• **Task prompt**
Scanning the entries below, copy every line that contains the word "decoding".

═══ Dataset excerpts

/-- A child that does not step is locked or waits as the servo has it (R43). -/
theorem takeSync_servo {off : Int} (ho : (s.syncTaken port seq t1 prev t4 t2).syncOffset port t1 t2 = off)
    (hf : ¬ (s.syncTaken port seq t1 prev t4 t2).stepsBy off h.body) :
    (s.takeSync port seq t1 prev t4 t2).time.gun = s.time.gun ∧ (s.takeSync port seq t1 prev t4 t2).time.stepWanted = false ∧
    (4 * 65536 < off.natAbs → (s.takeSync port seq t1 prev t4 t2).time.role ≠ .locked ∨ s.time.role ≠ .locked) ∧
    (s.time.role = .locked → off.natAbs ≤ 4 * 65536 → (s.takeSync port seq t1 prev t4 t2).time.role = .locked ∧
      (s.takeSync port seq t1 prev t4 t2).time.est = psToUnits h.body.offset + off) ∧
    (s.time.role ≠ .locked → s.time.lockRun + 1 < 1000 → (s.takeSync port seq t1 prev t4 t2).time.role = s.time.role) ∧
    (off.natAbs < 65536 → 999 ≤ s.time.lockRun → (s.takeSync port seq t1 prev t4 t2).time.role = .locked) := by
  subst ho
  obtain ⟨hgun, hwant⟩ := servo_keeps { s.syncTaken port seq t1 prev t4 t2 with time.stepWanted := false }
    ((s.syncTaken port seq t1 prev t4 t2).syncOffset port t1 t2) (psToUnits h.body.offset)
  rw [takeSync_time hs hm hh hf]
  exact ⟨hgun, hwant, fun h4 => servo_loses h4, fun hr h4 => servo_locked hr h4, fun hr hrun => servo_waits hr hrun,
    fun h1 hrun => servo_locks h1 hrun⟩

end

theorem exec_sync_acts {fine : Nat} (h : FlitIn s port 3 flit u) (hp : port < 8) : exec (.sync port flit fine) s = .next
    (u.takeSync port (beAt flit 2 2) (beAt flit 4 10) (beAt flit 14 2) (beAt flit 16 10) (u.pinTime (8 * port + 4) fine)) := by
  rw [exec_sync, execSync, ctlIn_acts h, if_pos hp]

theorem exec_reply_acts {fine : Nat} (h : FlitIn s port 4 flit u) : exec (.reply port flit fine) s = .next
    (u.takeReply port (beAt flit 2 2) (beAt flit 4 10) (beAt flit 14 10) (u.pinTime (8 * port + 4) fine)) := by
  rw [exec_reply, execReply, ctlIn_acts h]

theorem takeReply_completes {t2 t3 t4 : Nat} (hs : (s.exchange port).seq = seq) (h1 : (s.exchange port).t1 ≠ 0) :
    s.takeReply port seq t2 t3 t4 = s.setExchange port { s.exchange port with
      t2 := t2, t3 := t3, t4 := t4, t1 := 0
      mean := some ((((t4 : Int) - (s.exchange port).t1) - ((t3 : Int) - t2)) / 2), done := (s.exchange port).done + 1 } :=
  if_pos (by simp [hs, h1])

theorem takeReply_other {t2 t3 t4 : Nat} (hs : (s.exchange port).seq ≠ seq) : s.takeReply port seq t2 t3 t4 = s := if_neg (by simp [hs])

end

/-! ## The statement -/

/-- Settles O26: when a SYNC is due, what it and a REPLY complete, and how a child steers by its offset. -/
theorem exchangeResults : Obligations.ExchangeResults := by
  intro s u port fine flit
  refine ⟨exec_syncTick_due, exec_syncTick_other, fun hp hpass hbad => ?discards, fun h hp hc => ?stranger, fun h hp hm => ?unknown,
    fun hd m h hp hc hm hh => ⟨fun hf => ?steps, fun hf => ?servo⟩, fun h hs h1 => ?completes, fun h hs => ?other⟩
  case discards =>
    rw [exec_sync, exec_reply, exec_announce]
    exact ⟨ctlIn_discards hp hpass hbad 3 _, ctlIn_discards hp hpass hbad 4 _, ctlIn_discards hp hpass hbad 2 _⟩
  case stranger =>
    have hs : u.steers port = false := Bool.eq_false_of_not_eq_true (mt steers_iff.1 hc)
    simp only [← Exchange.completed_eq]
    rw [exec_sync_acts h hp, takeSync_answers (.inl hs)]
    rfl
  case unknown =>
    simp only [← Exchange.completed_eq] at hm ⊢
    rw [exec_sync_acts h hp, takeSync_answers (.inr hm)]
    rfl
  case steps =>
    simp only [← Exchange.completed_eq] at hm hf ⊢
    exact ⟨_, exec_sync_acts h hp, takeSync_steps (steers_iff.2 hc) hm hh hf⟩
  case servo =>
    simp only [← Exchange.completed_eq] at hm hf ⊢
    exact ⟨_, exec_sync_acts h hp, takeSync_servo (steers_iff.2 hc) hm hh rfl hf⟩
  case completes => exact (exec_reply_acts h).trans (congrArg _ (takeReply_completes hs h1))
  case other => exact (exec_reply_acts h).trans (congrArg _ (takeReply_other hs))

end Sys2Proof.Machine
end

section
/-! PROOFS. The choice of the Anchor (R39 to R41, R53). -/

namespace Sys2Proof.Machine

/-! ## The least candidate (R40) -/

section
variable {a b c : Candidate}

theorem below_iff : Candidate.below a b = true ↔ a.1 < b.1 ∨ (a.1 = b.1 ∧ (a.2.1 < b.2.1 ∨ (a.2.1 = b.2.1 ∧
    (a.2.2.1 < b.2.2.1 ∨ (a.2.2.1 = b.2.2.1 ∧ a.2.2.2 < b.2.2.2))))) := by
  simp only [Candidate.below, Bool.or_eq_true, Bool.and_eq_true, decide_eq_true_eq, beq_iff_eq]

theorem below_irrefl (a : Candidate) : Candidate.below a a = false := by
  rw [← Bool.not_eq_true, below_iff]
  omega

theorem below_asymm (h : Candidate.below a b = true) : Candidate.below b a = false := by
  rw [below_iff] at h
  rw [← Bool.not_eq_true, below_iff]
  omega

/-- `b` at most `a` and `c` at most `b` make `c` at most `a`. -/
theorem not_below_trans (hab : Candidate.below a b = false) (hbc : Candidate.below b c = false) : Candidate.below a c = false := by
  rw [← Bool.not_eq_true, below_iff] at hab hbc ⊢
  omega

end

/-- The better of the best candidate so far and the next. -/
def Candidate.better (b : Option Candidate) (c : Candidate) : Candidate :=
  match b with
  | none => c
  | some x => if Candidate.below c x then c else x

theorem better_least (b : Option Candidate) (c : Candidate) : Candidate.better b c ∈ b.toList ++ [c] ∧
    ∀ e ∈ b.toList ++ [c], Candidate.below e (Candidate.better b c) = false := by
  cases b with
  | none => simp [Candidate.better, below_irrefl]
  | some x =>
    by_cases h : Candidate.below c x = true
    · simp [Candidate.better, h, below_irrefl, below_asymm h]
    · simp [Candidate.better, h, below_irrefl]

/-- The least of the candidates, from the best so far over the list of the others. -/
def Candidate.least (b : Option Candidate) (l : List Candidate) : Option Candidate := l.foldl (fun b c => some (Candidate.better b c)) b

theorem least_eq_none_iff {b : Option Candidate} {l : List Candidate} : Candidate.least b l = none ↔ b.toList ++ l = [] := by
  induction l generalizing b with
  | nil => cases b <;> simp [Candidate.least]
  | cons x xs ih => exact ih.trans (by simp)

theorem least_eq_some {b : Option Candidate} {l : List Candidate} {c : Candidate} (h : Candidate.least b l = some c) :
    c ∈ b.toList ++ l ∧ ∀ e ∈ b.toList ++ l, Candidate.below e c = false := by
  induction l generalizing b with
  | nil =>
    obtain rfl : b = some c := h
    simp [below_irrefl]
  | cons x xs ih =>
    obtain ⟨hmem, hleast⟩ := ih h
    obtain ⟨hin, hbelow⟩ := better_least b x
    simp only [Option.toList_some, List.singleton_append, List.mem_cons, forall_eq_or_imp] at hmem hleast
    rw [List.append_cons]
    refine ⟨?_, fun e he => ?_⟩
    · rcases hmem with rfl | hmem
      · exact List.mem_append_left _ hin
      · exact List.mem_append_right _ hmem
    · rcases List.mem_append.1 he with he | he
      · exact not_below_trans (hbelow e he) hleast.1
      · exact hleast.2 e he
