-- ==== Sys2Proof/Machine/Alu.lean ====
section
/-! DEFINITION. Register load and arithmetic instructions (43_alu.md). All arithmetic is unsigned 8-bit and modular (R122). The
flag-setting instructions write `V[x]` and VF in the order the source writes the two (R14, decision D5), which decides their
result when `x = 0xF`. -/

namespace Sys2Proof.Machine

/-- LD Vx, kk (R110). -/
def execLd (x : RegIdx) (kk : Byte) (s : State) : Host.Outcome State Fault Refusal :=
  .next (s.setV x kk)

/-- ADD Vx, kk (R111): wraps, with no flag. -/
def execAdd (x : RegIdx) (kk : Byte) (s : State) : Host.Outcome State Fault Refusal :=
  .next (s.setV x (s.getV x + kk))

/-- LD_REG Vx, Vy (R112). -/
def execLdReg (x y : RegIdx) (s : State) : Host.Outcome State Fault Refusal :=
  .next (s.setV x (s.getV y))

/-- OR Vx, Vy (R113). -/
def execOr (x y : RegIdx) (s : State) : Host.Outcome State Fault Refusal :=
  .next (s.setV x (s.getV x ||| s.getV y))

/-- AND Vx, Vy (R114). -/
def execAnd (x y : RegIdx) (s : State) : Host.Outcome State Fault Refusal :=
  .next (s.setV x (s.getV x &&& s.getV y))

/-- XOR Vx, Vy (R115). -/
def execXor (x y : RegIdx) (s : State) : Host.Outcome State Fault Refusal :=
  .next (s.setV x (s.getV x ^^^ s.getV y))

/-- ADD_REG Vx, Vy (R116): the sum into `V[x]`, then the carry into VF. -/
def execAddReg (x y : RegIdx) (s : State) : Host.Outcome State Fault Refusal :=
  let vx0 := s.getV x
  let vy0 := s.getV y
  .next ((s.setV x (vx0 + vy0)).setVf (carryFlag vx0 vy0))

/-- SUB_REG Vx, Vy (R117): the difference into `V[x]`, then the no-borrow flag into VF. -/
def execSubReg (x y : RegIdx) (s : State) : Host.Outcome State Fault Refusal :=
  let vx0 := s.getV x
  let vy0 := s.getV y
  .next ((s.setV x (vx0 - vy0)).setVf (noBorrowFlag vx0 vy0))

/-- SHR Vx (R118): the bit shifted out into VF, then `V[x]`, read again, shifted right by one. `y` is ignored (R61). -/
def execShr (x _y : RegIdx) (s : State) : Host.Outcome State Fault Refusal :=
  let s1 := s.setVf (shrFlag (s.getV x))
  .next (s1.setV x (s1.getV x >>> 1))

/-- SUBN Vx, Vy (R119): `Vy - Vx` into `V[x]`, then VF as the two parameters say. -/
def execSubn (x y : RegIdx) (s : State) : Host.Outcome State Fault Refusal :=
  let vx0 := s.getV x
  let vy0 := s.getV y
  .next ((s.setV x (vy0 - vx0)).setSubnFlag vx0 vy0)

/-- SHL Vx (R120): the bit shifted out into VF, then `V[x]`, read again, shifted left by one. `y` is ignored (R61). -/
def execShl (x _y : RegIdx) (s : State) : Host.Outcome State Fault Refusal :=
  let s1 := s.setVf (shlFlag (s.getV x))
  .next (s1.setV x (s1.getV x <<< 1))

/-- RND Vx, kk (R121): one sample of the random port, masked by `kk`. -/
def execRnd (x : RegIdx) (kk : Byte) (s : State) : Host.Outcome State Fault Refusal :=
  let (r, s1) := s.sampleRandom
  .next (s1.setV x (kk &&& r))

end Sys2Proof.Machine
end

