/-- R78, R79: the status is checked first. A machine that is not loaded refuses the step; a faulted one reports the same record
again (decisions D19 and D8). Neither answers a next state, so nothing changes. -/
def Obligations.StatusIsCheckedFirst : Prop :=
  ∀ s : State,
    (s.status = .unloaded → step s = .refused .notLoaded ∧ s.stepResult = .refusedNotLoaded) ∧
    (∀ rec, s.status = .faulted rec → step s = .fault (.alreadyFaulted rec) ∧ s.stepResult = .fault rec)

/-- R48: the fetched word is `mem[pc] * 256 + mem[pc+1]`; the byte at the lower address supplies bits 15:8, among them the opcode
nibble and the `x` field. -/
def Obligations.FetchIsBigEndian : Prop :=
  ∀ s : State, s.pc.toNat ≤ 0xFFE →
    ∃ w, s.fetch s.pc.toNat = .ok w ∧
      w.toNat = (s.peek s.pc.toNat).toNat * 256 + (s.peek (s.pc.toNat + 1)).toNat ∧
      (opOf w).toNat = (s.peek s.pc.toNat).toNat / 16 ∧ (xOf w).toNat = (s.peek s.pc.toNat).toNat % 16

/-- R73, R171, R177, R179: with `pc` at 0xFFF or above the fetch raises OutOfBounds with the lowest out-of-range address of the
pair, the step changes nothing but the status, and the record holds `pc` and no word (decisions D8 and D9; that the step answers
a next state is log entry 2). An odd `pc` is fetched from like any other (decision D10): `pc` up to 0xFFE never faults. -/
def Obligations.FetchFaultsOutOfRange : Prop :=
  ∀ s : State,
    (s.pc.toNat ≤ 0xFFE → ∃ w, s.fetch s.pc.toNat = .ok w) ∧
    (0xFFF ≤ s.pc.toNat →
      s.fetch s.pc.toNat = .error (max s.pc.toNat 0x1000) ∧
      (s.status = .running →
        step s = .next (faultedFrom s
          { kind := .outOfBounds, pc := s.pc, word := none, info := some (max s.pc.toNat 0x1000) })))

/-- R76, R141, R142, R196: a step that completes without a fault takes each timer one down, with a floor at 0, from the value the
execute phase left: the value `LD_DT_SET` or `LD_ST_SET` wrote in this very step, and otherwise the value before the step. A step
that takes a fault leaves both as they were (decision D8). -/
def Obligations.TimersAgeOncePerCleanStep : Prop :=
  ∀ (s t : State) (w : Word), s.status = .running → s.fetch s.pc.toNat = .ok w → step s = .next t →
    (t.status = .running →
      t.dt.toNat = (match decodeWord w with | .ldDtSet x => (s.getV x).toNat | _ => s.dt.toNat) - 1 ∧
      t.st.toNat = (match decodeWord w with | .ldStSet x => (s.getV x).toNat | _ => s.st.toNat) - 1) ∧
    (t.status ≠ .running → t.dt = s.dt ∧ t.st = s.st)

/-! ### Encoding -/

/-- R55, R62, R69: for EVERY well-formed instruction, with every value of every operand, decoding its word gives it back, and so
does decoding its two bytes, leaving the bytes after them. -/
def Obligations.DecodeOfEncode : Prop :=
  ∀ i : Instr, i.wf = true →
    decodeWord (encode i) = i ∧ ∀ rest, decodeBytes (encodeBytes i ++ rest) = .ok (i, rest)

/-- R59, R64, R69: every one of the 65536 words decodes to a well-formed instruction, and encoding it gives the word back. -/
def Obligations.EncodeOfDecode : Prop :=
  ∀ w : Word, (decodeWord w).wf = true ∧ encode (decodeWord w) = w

══════

• **Written reply**
/-- R55, R62, R69: for EVERY well-formed instruction, with every value of every operand, decoding its word gives it back, and so
does decoding its two bytes, leaving the bytes after them. -/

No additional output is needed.